After School Activities for an Active / Bored 4 Year Old ?

Updated on January 14, 2011
P.R. asks from Fremont, CA
17 answers

My 4 year old goes to full time preschool ( 9 am to 4:40 pm ) Both my husband and I work full time . My son and I get home by 5 pm and you would think he's tired but NO ! He will come home eat a snack and is ready to play. His dinner time is 6:30 pm and bedtime is 9:30pm. During summer we take him to the park for sometime but its too cold to take him out now. I need advice on how to keep him busy and entertained from 5:30 to 9 pm ? He always wants me to play with him or be involved in any games / activites he is doing . Lately , I let him watch TV for longer time or play video games/computer games longer than I would like , just so he can let me finish making dinner or let me have some "ME" time ( which I feel so guilty about )

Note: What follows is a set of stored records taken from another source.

-- ==== Sys2Proof/Laws/Frame.lean ====
section
/-! SUPPORT. The frame of each shared operation, and how frames compose. -/

namespace Sys2Proof.Machine

/-- A frame may be widened. -/
theorem Frame.mono {s t : State} {vs vs' : List Reg} {lo len lo' len' : Nat} {ps ps' : List Part}
    (h : Frame s t vs lo len ps) (hv : ∀ r ∈ vs, r ∈ vs')
    (hm : len = 0 ∨ (lo' ≤ lo ∧ lo + len ≤ lo' + len')) (hp : ∀ p ∈ ps, p ∈ ps') :
    Frame s t vs' lo' len' ps' where
  V r hr := h.V r (mt (hv r) hr)
  mem a ha := h.mem a (by omega)
  cfg := h.cfg
  I hi := h.I (mt (hp _) hi)
  pc hi := h.pc (mt (hp _) hi)
  sp hi := h.sp (mt (hp _) hi)
  stack hi := h.stack (mt (hp _) hi)
  DT hi := h.DT (mt (hp _) hi)
  ST hi := h.ST (mt (hp _) hi)
  anchorDT hi := h.anchorDT (mt (hp _) hi)
  anchorST hi := h.anchorST (mt (hp _) hi)
  toneOn hi := h.toneOn (mt (hp _) hi)
  mode hi := h.mode (mt (hp _) hi)
  fb hi := h.fb (mt (hp _) hi)
  fetched hi := h.fetched (mt (hp _) hi)
  signal hi := h.signal (mt (hp _) hi)
  events hi := h.events (mt (hp _) hi)
  clock hi := h.clock (mt (hp _) hi)
  host hi := h.host (mt (hp _) hi)

/-- Two changes one after the other stay in a frame that holds both. -/
theorem Frame.trans {s t u : State} {vs : List Reg} {lo len : Nat} {ps : List Part}
    (h : Frame s t vs lo len ps) (h' : Frame t u vs lo len ps) : Frame s u vs lo len ps where
  V r hr := ⟨(h'.V r hr).1.trans (h.V r hr).1, (h'.V r hr).2.trans (h.V r hr).2⟩
  mem a ha := ⟨(h'.mem a ha).1.trans (h.mem a ha).1, (h'.mem a ha).2.trans (h.mem a ha).2⟩
  cfg := h'.cfg.trans h.cfg
  I hi := ⟨(h'.I hi).1.trans (h.I hi).1, (h'.I hi).2.trans (h.I hi).2⟩
  pc hi := (h'.pc hi).trans (h.pc hi)
  sp hi := (h'.sp hi).trans (h.sp hi)
  stack hi := (h'.stack hi).trans (h.stack hi)
  DT hi := (h'.DT hi).trans (h.DT hi)
  ST hi := (h'.ST hi).trans (h.ST hi)
  anchorDT hi := (h'.anchorDT hi).trans (h.anchorDT hi)
  anchorST hi := (h'.anchorST hi).trans (h.anchorST hi)
  toneOn hi := (h'.toneOn hi).trans (h.toneOn hi)
  mode hi := (h'.mode hi).trans (h.mode hi)
  fb hi := (h'.fb hi).trans (h.fb hi)
  fetched hi := (h'.fetched hi).trans (h.fetched hi)
  signal hi := (h'.signal hi).trans (h.signal hi)
  events hi := (h'.events hi).trans (h.events hi)
  clock hi := (h'.clock hi).trans (h.clock hi)
  host hi := ⟨(h'.host hi).1.trans (h.host hi).1, (h'.host hi).2.1.trans (h.host hi).2.1,
    (h'.host hi).2.2.trans (h.host hi).2.2⟩

variable (s : State)

theorem frame_refl (vs : List Reg) (lo len : Nat) (ps : List Part) : Frame s s vs lo len ps := by
  constructor <;> simp

theorem frame_writeV (r : Reg) (b : Byte) : Frame s (s.writeV r b) [r] 0 0 [] := by
  constructor
  case V =>
    intro q hq
    have hq : q ≠ r := by simpa using hq
    simp [State.readV_writeV, State.regWritten_writeV, hq]
  all_goals simp

theorem frame_loadV (a : Nat) (x : Reg) : Frame s (s.loadV a x) (regsUpTo x) 0 0 [] := by
  constructor
  case V =>
    intro q hq
    have hq : ¬ q.toNat ≤ x.toNat := by
      intro h
      refine hq (List.mem_map.2 ⟨q.toNat, List.mem_range.2 (by omega), by simp⟩)
    simp [State.readV_loadV, State.regWritten_loadV, hq]
  all_goals simp

theorem frame_writeI (v : Word) : Frame s (s.writeI v) [] 0 0 [.I] := by constructor <;> simp

theorem frame_jumpTo (v : Word) : Frame s (s.jumpTo v) [] 0 0 [.pc] := by constructor <;> simp

theorem frame_advance : Frame s s.advance [] 0 0 [.pc] := frame_jumpTo s _

theorem frame_push (v : Word) : Frame s (s.push v) [] 0 0 [.sp, .stack] := by constructor <;> simp

theorem frame_pop : Frame s s.pop [] 0 0 [.sp] := by constructor <;> simp

theorem frame_emit (e : Event) : Frame s (s.emit e) [] 0 0 [.events] := by constructor <;> simp

theorem frame_returning (g : Signal) : Frame s (s.returning g) [] 0 0 [.signal] := by
  constructor <;> simp

theorem frame_continued : Frame s s.continued [] 0 0 [.signal] := frame_returning s _

theorem frame_raise (c : ErrorCode) : Frame s (s.raise c) [] 0 0 [.mode, .events] := by
  constructor <;> simp

theorem frame_storeBytes (a : Nat) (bs : List Byte) :
    Frame s (s.storeBytes a bs) [] a bs.length [] := by
  obtain ⟨m, w, h⟩ := s.storeBytes_eq a bs
  constructor
  case V => intro r _; rw [h]; exact ⟨rfl, rfl⟩
  case mem =>
    exact fun b hb => ⟨s.byte_storeBytes_outside a bs b hb, s.byteWritten_storeBytes_outside a bs b hb⟩
  all_goals simp [h]

theorem frame_timerUpdate : Frame s s.timerUpdate [] 0 0 (.events :: timerParts) := by
  obtain ⟨d, a, d', a', o, e, h⟩ := s.timerUpdate_eq
  rw [h]
  constructor
  case V => intro r _; exact ⟨rfl, rfl⟩
  case mem => intro a _; exact ⟨rfl, rfl⟩
  all_goals simp [timerParts]

theorem frame_beginStep : Frame s s.beginStep [] 0 0 stepParts := by
  constructor <;> simp [stepParts]

theorem frame_endStep : Frame s s.endStep [] 0 0 stepParts := by
  obtain ⟨p, r, n, h⟩ := s.endStep_eq
  rw [h]
  constructor
  case V => intro r _; exact ⟨rfl, rfl⟩
  case mem => intro a _; exact ⟨rfl, rfl⟩
  all_goals simp [stepParts]

end Sys2Proof.Machine
end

He's not interested in coloring / painting . Will go some craft as long as I am involved in it with him..Its not his choice of activity. He loves puzzles and I got him 4 which he has done a zilliion times already ! Got him play-doh but he wants me to play with him. He really enjoys when I read books to him ( but again that involves ME) .So its becoming a challenge. He gets bored and starts asking for my cell phone to play games or his video game :( Sorry forgot to mention that my husband goes to school after work so its just me and my son until almost 8:00 pm
Need some suggestions on what would keep him busy after preschool .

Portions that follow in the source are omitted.